See more from this Division: Pardee Keynote Sessions
See more from this Session: Breakthroughs in Paleontology: The Paleontological Society Centennial Symposium
Abstract:
The vertebrate record as a whole shows successive waves of diversification in relation to evolutionary innovation. Diversification of fishes started early in the Paleozoic, with later innovation enabling tetrapods to cross the frontier from aquatic to terrestrial adaptive zones. Dinosaurs and aquatic reptiles dominated Mesozoic lands and seas, and birds colonized the air.
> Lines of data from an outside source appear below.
-- ==== Sys2Proof/Machine/DeliverCmds.lean ====
section
/-! DEFINITION. Commands of delivery and completion (R235 to R254). -/

namespace Sys2Proof.Machine

/-- EGRESS_ACK (R247). -/
def execEgressAck (tag : BitVec 12) (st : BitVec 2) (s : State) : Out :=
  .next (if s.boot.held then s else s.egressAck tag.toNat st.toNat)

/-- EGRESS_BEAT_TAKEN (R240). -/
def execEgressBeatTaken (s : State) : Out :=
  .next (s.live (fun s => s.beatTaken))

/-- RESUME (R247). -/
def execResume (p : Port) (hport : BitVec 7) (s : State) : Out :=
  .next (s.live (fun s => s.cmdGlob p .DLV_HPORT_CMD 0
    [(F.DLV_HPORT_CMD_RESUME, 1), (F.DLV_HPORT_CMD_HPORT, hport.toNat)]))

/-- RSTPTR (R236). -/
def execRstptr (p : Port) (target : BitVec 16) (s : State) : Out :=
  .next (s.live (fun s => s.changeGlob p .DLV_RING_CFG target.toNat [(F.DLV_RING_CFG_RSTPTR, 1)]))

/-- COMPLETE (R249). -/
def execComplete (lane : Fin 4) (ecc : Ecc) (s : State) : Out :=
  .next (s.live (fun s => s.onPathClock (fun s => s.doorbellHead lane.val 0 ecc)))

/-- COMPLETE_ANY (R249). -/
def execCompleteAny (lane : Fin 4) (ecc : Ecc) (s : State) : Out :=
  .next (s.live (fun s => s.onPathClock (fun s => s.doorbellHead lane.val 1 ecc)))

/-- CONSUME (R236). -/
def execConsume (lane : Fin 4) (ecc : Ecc) (s : State) : Out :=
  .next (s.live (fun s => s.onPathClock (fun s => s.doorbellHead lane.val 2 ecc)))

/-- DOORBELL_RESERVED_OP (R249). -/
def execDoorbellReservedOp (lane : Fin 4) (ecc : Ecc) (s : State) : Out :=
  .next (s.live (fun s => s.onPathClock (fun s => s.doorbellHead lane.val 3 ecc)))

/-- CMP_DBCMD_COMPLETE (R250). -/
def execCmpDbcmdComplete (p : Port) (d : BitVec 12) (ecc : Ecc) (s : State) : Out :=
  .next (s.live (fun s => s.cmdDomEcc p .CMP_DBCMD d.toNat [(F.CMP_DBCMD_GO, 1), (F.CMP_DBCMD_OP, 0)] ecc))

/-- CMP_DBCMD_COMPLETE_ANY (R250). -/
def execCmpDbcmdCompleteAny (p : Port) (d : BitVec 12) (ecc : Ecc) (s : State) : Out :=
  .next (s.live (fun s => s.cmdDomEcc p .CMP_DBCMD d.toNat [(F.CMP_DBCMD_GO, 1), (F.CMP_DBCMD_OP, 1)] ecc))

/-- CMP_DBCMD_CONSUME (R250). -/
def execCmpDbcmdConsume (p : Port) (d : BitVec 12) (fring : Bool) (target : BitVec 16) (s : State) : Out :=
  .next (s.live (fun s => s.cmdDom p .CMP_DBCMD d.toNat
    [(F.CMP_DBCMD_GO, 1), (F.CMP_DBCMD_OP, 2), (F.CMP_DBCMD_FRING, bitNat fring), (F.CMP_DBCMD_TARGET, target.toNat)]))

/-- CMP_FORCE (R250). -/
def execCmpForce (p : Port) (eid : BitVec 24) (ecc : Ecc) (s : State) : Out :=
  .next (s.live (fun s => s.cmdGlobEcc p .CMP_FORCE 0 [(F.CMP_FORCE_GO, 1), (F.CMP_FORCE_EID, eid.toNat)] ecc))

/-- REDELIVERY_TIMEOUT (R252). -/
def execRedeliveryTimeout (eid : BitVec 24) (s : State) : Out :=
  .next (s.live (fun s => s.onPathClock (fun s => (s.redeliveryTimeout eid.toNat).pumpHeads)))

/-- LOST_RETRY (R254). -/
def execLostRetry (s : State) : Out :=
  .next (s.live (fun s => s.onCoreClock (fun s => s.lostAgain)))

/-- FAULT_DELIVERY (R254). -/
def execFaultDelivery (s : State) : Out :=
  .next (s.live (fun s => s.onPathClock (fun s => s.faultDelivery .none)))

end Sys2Proof.Machine
end

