-- ==== Sys2Proof/Machine/JournalCmds.lean ====
section
/-! DEFINITION. Commands of the journal and of replay (R255 to R281). -/

namespace Sys2Proof.Machine

/-- JOURNAL_LINE_TIMEOUT (R263). -/
def execJournalLineTimeout (d : BitVec 12) (s : State) : Out :=
  .next (s.live (fun s => s.onCoreClock (fun s => s.jLineTimeout d.toNat)))

/-- JOURNAL_LINE_WRITE (R266). -/
def execJournalLineWrite (ecc : Ecc) (s : State) : Out :=
  .next (s.live (fun s => s.onCoreClock (fun s => State.jLineWrite (s.way.q.length + 1) (s.journalEcc ecc))))

/-- WAY_FLUSH (R272). -/
def execWayFlush (p : Port) (d : BitVec 12) (s : State) : Out :=
  .next (s.live (fun s => s.cmdDom p .WAY_CMD d.toNat [(F.WAY_CMD_FLUSH, 1)]))

/-- NEWSEG (R269). -/
def execNewseg (p : Port) (d : BitVec 12) (s : State) : Out :=
  .next (s.live (fun s => s.cmdDom p .WAY_CMD d.toNat [(F.WAY_CMD_NEWSEG, 1)]))

/-- WAY_ARCH_COMMIT (R270). -/
def execWayArchCommit (p : Port) (d : BitVec 12) (lo : Word) (s : State) : Out :=
  .next (s.live (fun s => s.writeDom p .WAY_ARCH_LO d.toNat lo))

/-- WAYBILL_ENABLE (R259). -/
def execWaybillEnable (p : Port) (d : BitVec 12) (s : State) : Out :=
  .next (s.live (fun s => s.changeDom p .WAY_MODE d.toNat [(F.WAY_MODE_MODE, 1)]))

/-- REPLAY_RECORD (R275). -/
def execReplayRecord (d : BitVec 12) (s : State) : Out :=
  .next (s.live (fun s => s.onPathClock (fun s => s.replayRecord d.toNat)))

/-- STOP (R279). -/
def execStop (p : Port) (d : BitVec 12) (s : State) : Out :=
  .next (s.live (fun s => s.cmdDom p .RPL_CMD d.toNat [(F.RPL_CMD_STOP, 1)]))

/-- RPL_MODE_CLEAR (R280). -/
def execRplModeClear (p : Port) (d : BitVec 12) (s : State) : Out :=
  .next (s.live (fun s => s.changeDom p .RPL_MODE d.toNat [(F.RPL_MODE_MODE, 0)]))

end Sys2Proof.Machine
end

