/-- LINE_CAPTURE of a pulse of at least 2 ns on an edge line, or on any line while CORE is not clocked, sets the latch (noting a latch first set while CORE is stopped, which LIN_PEND does not show) and, on an enabled line, requests the wake of the lines; on a level line with CORE clocked it does nothing. A pulse that is narrower is captured or not as the free value of the pulse says (log entry 1), and counts one free value used. LINE_LEVEL_CHANGE sets the raw level; with CORE clocked a changed level passes the synchroniser, and an enabled level line then queues its level event; while a reset line is asserted, or CORE is not clocked, nothing but the raw level moves. -/
def Obligations.LineInputs : Prop :=
  (∀ (s : State) (n : BitVec 10), s.inReset = false → s.lineIsLevel n.toNat = false ∨ s.coreOn = false →
    let u := if s.coreOn || s.intk.latch.getLsbD n.toNat then s
      else { s with intk := { s.intk with fresh := putLine s.intk.fresh n.toNat true } }
    (s.bit F.LIN_CFG_EN n.toNat = true → exec (.lineCapture n false) s = .next ((u.setLatch n.toNat true).wakeReq 2 n.toNat))
    ∧ (s.bit F.LIN_CFG_EN n.toNat = false → exec (.lineCapture n false) s = .next (u.setLatch n.toNat true)))
  ∧ (∀ (s : State) (n : BitVec 10), s.inReset = false → s.lineIsLevel n.toNat = true → s.coreOn = true →
    exec (.lineCapture n false) s = .next s)
  ∧ (∀ (s : State) (n : BitVec 10), s.inReset = false →
    let u := { s with intk := { s.intk with narrow := s.intk.narrow + 1 } }
    (Config.narrowPulseCaptured s.intk.narrow = false → exec (.lineCapture n true) s = .next u)
    ∧ (Config.narrowPulseCaptured s.intk.narrow = true → exec (.lineCapture n true) s = exec (.lineCapture n false) u))
  ∧ (∀ (s : State) (n : BitVec 10) (v : Bool),
    let u := { s with intk := { s.intk with level := putLine s.intk.level n.toNat v } }
    (s.inReset = true ∨ s.coreOn = false → exec (.lineLevelChange n v) s = .next u)
    ∧ (s.inReset = false → s.coreOn = true → s.intk.sync.getLsbD n.toNat ≠ v →
      let w := { u with intk := { u.intk with sync := putLine s.intk.sync n.toNat v } }
      ((s.bit F.LIN_CFG_EN n.toNat && s.lineIsLevel n.toNat) = false → exec (.lineLevelChange n v) s = .next w)
      ∧ ((s.bit F.LIN_CFG_EN n.toNat && s.lineIsLevel n.toNat) = true → exec (.lineLevelChange n v) s =
        .next (w.linePush n.toNat (if w.lineLevel n.toNat then .lvlAssert else .lvlDeassert)).lineScan)))

/-- DEP_RESPONSE: a response whose tag no request holds, data for a write, or an acknowledgement for a read, is discarded: it sets DEP_PROTO and raises its error, and the tag stays as it was; data for a fill, for a map word and for a line of a replay, the acknowledgement of a write-back, of a journal line and of any other write, and either for the line of a job that reads or writes, end the request that holds the tag. -/
def Obligations.DepotResponses : Prop :=
  ∀ (s : State) (data poison : Bool) (ecc : Ecc) (tag : BitVec 10), s.boot.held = false →
    let bad := (s.raise F.SST_STATUS_DEP_PROTO).error 5 4 none tag.toNat .none
    (SMap.find s.dep.tags tag.toNat = none → exec (.depResponse data tag poison ecc) s = .next bad)
    ∧ (∀ t : DepTag, SMap.find s.dep.tags tag.toNat = some t →
      (∀ n, t.use = .fill n →
        exec (.depResponse data tag poison ecc) s = .next (if data then s.fill n poison ecc else bad))
      ∧ (t.use = .map →
        exec (.depResponse data tag poison ecc) s = .next (if data then s.mapResponse tag.toNat poison ecc else bad))
      ∧ (∀ n, t.use = .stateWb n →
        exec (.depResponse data tag poison ecc) s = .next (if data then bad else s.wbAck tag.toNat))
      ∧ (∀ d, t.use = .jrnl d →
        exec (.depResponse data tag poison ecc) s = .next (if data then bad else (s.jAck d tag.toNat).askFills))
      ∧ (∀ d, t.use = .replay d → exec (.depResponse data tag poison ecc) s =
        .next (if data then ((s.freeDepTag tag.toNat).rplTook d t.line poison).askFills else bad))
      ∧ (∀ id n, t.use = .job id n → exec (.depResponse data tag poison ecc) s =
        .next (if data = t.write then bad else ((s.freeDepTag tag.toNat).jobAnswer id n t.line poison).askFills))
      ∧ (t.use = .other →
        exec (.depResponse data tag poison ecc) s = .next (if data then bad else (s.freeDepTag tag.toNat).askFills)))
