-- ==== Sys2Proof/Laws/SoundRows.lean ====
section
/-! SUPPORT. Registers, depot, ring, journal, containment, ranks, stores, caravan and delivery keep `State.Sound`. -/

set_option linter.all false
set_option linter.unreachableTactic false
set_option linter.unusedTactic false

namespace Sys2Proof.Machine

variable {floor : Nat} {queue : List Instr}

theorem State.setFld_sound {s : State} (f : Field) (i : Nat) (v : Nat) (hs : s.Sound floor queue) :
    (State.setFld s f i v).Sound floor queue := by
  unfold State.setFld
  (try dsimp -iota only)
  repeat' (first
    | with_reducible assumption
    | with_unfolding_none apply State.setReg_sound)

theorem State.raise_sound {s : State} (f : Field) (i : Nat) (hs : s.Sound floor queue) :
    (State.raise s f i).Sound floor queue := by
  unfold State.raise
  (try dsimp -iota only)
  repeat' (first
    | with_reducible assumption
    | with_unfolding_none apply State.setFld_sound)

theorem State.lower_sound {s : State} (f : Field) (i : Nat) (hs : s.Sound floor queue) :
    (State.lower s f i).Sound floor queue := by
  unfold State.lower
  (try dsimp -iota only)
  repeat' (first
    | with_reducible assumption
    | with_unfolding_none apply State.setFld_sound)

theorem State.bump_sound {s : State} (f : Field) (i : Nat) (n : Nat) (hs : s.Sound floor queue) :
    (State.bump s f i n).Sound floor queue := by
  unfold State.bump
  (try dsimp -iota only)
  repeat' (first
    | with_reducible assumption
    | with_unfolding_none apply State.setFld_sound)

theorem State.setBnd_sound {s : State} (r : Reg) (i : Nat) (w : Word) (hs : s.Sound floor queue) :
    (State.setBnd s r i w).Sound floor queue := by
  unfold State.setBnd
  (try dsimp -iota only)
  repeat' (first
    | with_reducible assumption
    | simp -iota only [State.sound_mk, State.sound_fold])

theorem State.dropBnd_sound {s : State} (r : Reg) (i : Nat) (hs : s.Sound floor queue) :
    (State.dropBnd s r i).Sound floor queue := by
  unfold State.dropBnd
  (try dsimp -iota only)
  repeat' (first
    | with_reducible assumption
    | simp -iota only [State.sound_mk, State.sound_fold])

theorem State.applyBnd_sound {s : State} (r : Reg) (i : Nat) (hs : s.Sound floor queue) :
    (State.applyBnd s r i).Sound floor queue := by
  unfold State.applyBnd
  (try dsimp -iota only)
  repeat' (first
    | with_reducible assumption
    | with_unfolding_none apply State.setReg_sound
    | with_unfolding_none apply State.dropBnd_sound
    | with_unfolding_none apply State.sound_ite)

theorem State.applyBndAll_sound {s : State} (r : Reg) (hs : s.Sound floor queue) :
    (State.applyBndAll s r).Sound floor queue := by
  unfold State.applyBndAll
  (try dsimp -iota only)
  repeat' (first
    | with_reducible assumption
    | with_unfolding_none apply State.applyBnd_sound
    | with_unfolding_none apply State.sound_foldl
    | (intro _ _ _; (try dsimp -iota only)))

theorem State.setReg64_sound {s : State} (lo : Reg) (hi : Reg) (i : Nat) (v : Nat) (hs : s.Sound floor queue) :
    (State.setReg64 s lo hi i v).Sound floor queue := by
  unfold State.setReg64
  (try dsimp -iota only)
  repeat' (first
    | with_reducible assumption
    | with_unfolding_none apply State.setReg_sound)

theorem State.resetReg_sound {s : State} (r : Reg) (i : Nat) (letter : Nat) (hs : s.Sound floor queue) :
    (State.resetReg s r i letter).Sound floor queue := by
  unfold State.resetReg
  (try dsimp -iota only)
  repeat' (first
    | with_reducible assumption
    | with_unfolding_none apply State.setFld_sound
    | with_unfolding_none apply State.dropBnd_sound
    | with_unfolding_none apply State.sound_ite
    | with_unfolding_none apply State.sound_foldl
    | simp -iota only [State.sound_mk, State.sound_fold]
    | (intro _ _ _; (try dsimp -iota only))
    | (split <;> (try dsimp -iota only)))

theorem State.onPathClock_sound {s : State} {f : State → State} (hs : s.Sound floor queue) (hf : ∀ t : State, t.Sound floor queue → (f t).Sound floor queue) :
    (State.onPathClock s f).Sound floor queue := by
  unfold State.onPathClock
  (try dsimp -iota only)
  repeat' (first
    | with_reducible assumption
    | with_unfolding_none apply hf
    | with_unfolding_none apply State.sound_ite)

theorem State.onCoreClock_sound {s : State} {f : State → State} (hs : s.Sound floor queue) (hf : ∀ t : State, t.Sound floor queue → (f t).Sound floor queue) :
    (State.onCoreClock s f).Sound floor queue := by
  unfold State.onCoreClock
  (try dsimp -iota only)
  repeat' (first
    | with_reducible assumption
    | with_unfolding_none apply hf
    | with_unfolding_none apply State.sound_ite)

theorem State.wakeReq_sound {s : State} (code : Nat) (detail : Nat) (hs : s.Sound floor queue) :
    (State.wakeReq s code detail).Sound floor queue := by
  unfold State.wakeReq
  (try dsimp -iota only)
  repeat' (first
    | with_reducible assumption
    | with_unfolding_none apply State.sound_ite
    | simp -iota only [State.sound_mk, State.sound_fold])

theorem State.count_sound {s : State} (idx : Nat) (n : Nat) (hs : s.Sound floor queue) :
    (State.count s idx n).Sound floor queue := by
  unfold State.count
  (try dsimp -iota only)
  repeat' (first
    | with_reducible assumption
    | with_unfolding_none apply State.sound_ite
    | simp -iota only [State.sound_mk, State.sound_fold])

theorem State.countG_sound {s : State} (c : Nat) (n : Nat) (hs : s.Sound floor queue) :
    (State.countG s c n).Sound floor queue := by
  unfold State.countG
  (try dsimp -iota only)
  repeat' (first
    | with_reducible assumption
    | with_unfolding_none apply State.count_sound)

theorem State.countD_sound {s : State} (d : Nat) (c : Nat) (n : Nat) (hs : s.Sound floor queue) :
    (State.countD s d c n).Sound floor queue := by
  unfold State.countD
  (try dsimp -iota only)
  repeat' (first
    | with_reducible assumption
    | with_unfolding_none apply State.count_sound)

theorem State.countGrp_sound {s : State} (g : Nat) (c : Nat) (n : Nat) (hs : s.Sound floor queue) :
    (State.countGrp s g c n).Sound floor queue := by
  unfold State.countGrp
  (try dsimp -iota only)
  repeat' (first
    | with_reducible assumption
    | with_unfolding_none apply State.count_sound)

theorem State.probe_sound {s : State} (p : Nat) (v : Nat) (dom : (Option Nat)) (grp : (Option Nat)) (hp : (Option Nat)) (hs : s.Sound floor queue) :
    (State.probe s p v dom grp hp).Sound floor queue := by
  unfold State.probe
  (try dsimp -iota only)
  repeat' (first
    | with_reducible assumption
    | with_unfolding_none apply State.count_sound
    | with_unfolding_none apply State.setFld_sound
    | with_unfolding_none apply State.sound_ite
    | simp -iota only [State.sound_mk, State.sound_fold])

theorem State.traffic_sound {s : State} (i : Nat) (out : Bool) (n : Nat) (hs : s.Sound floor queue) :
    (State.traffic s i out n).Sound floor queue := by
  unfold State.traffic
  (try dsimp -iota only)
  repeat' (first
    | with_reducible assumption
    | with_unfolding_none apply State.sound_ite
    | simp -iota only [State.sound_mk, State.sound_fold])

theorem State.noteStart_sound {s : State} (eid : Nat) (t : Nat) (hs : s.Sound floor queue) :
    (State.noteStart s eid t).Sound floor queue := by
  unfold State.noteStart
  (try dsimp -iota only)
  repeat' (first
    | with_reducible assumption
    | simp -iota only [State.sound_mk, State.sound_fold])

theorem State.onSamples_sound {s : State} (p : Sample → Bool) (f : Sample → Sample) (hs : s.Sound floor queue) :
    (State.onSamples s p f).Sound floor queue := by
  unfold State.onSamples
  (try dsimp -iota only)
  repeat' (first
    | with_reducible assumption
    | simp -iota only [State.sound_mk, State.sound_fold])

theorem State.onSample_sound {s : State} (eid : Nat) (f : Sample → Sample) (hs : s.Sound floor queue) :
    (State.onSample s eid f).Sound floor queue := by
  unfold State.onSample
  (try dsimp -iota only)
  repeat' (first
    | with_reducible assumption
    | with_unfolding_none apply State.onSamples_sound)

theorem State.logFirst_sound {s : State} (valid : Field) (cnt : Field) (i : Nat) (fill : List (Field × Nat)) (hs : s.Sound floor queue) :
    (State.logFirst s valid cnt i fill).Sound floor queue := by
  unfold State.logFirst
  (try dsimp -iota only)
  repeat' (first
    | with_reducible assumption
    | with_unfolding_none apply State.bump_sound
    | with_unfolding_none apply State.setFld_sound
    | with_unfolding_none apply State.raise_sound
    | with_unfolding_none apply State.sound_ite
    | with_unfolding_none apply State.sound_foldl
    | (intro _ _ _; (try dsimp -iota only)))

theorem State.logOne_sound {s : State} (valid : Field) (i : Nat) (fill : List (Field × Nat)) (hs : s.Sound floor queue) :
    (State.logOne s valid i fill).Sound floor queue := by
  unfold State.logOne
  (try dsimp -iota only)
  repeat' (first
    | with_reducible assumption
    | with_unfolding_none apply State.setFld_sound
    | with_unfolding_none apply State.raise_sound
    | with_unfolding_none apply State.sound_ite
    | with_unfolding_none apply State.sound_foldl
    | (intro _ _ _; (try dsimp -iota only)))

theorem State.issueWrite_sound {s : State} (w : EgrWrite) (hs : s.Sound floor queue) :
    (State.issueWrite s w).Sound floor queue := by
  unfold State.issueWrite
  (try dsimp -iota only)
  repeat' (first
    | with_reducible assumption
    | simp -iota only [State.sound_mk, State.sound_fold])

theorem State.sendWrite_sound {s : State} (w : EgrWrite) (hs : s.Sound floor queue) :
    (State.sendWrite s w).Sound floor queue := by
  unfold State.sendWrite
  (try dsimp -iota only)
  repeat' (first
    | with_reducible assumption
    | with_unfolding_none apply State.countG_sound
    | with_unfolding_none apply State.issueWrite_sound
    | with_unfolding_none apply State.sound_ite
    | simp -iota only [State.sound_mk, State.sound_fold])

theorem State.pumpWrites_sound (x0 : Nat) {x1 : State} (hx1 : x1.Sound floor queue) :
    (State.pumpWrites x0 x1).Sound floor queue := by
  induction x0 generalizing x1 with
  | zero =>
    unfold State.pumpWrites
    (try dsimp -iota only)
    repeat' (with_reducible assumption)
  | succ m ih =>
    unfold State.pumpWrites
    (try dsimp -iota only)
    repeat' (first
      | with_reducible assumption
      | with_unfolding_none apply ih
      | with_unfolding_none apply State.issueWrite_sound
      | with_unfolding_none apply State.sound_ite
      | simp -iota only [State.sound_mk, State.sound_fold]
      | (split <;> (try dsimp -iota only)))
Dinosaurs as dinosaurs became extinct at the end of the Mesozoic, but birds and mammals evolved rapidly to become modern orders in the Cenozoic, typified by horses with a dense fossil record from virtually the beginning of the Eocene. Whales crossed the aquatic-terrestrial frontier a second time, this time backward, and bats crossed the frontier from land to air. Both are represented by Eocene skeletons intermediate in age and form that record the transition, Vertebrate success in the past involved innovation and diversification, and vertebrate fossils today illuminate important questions in the history of life.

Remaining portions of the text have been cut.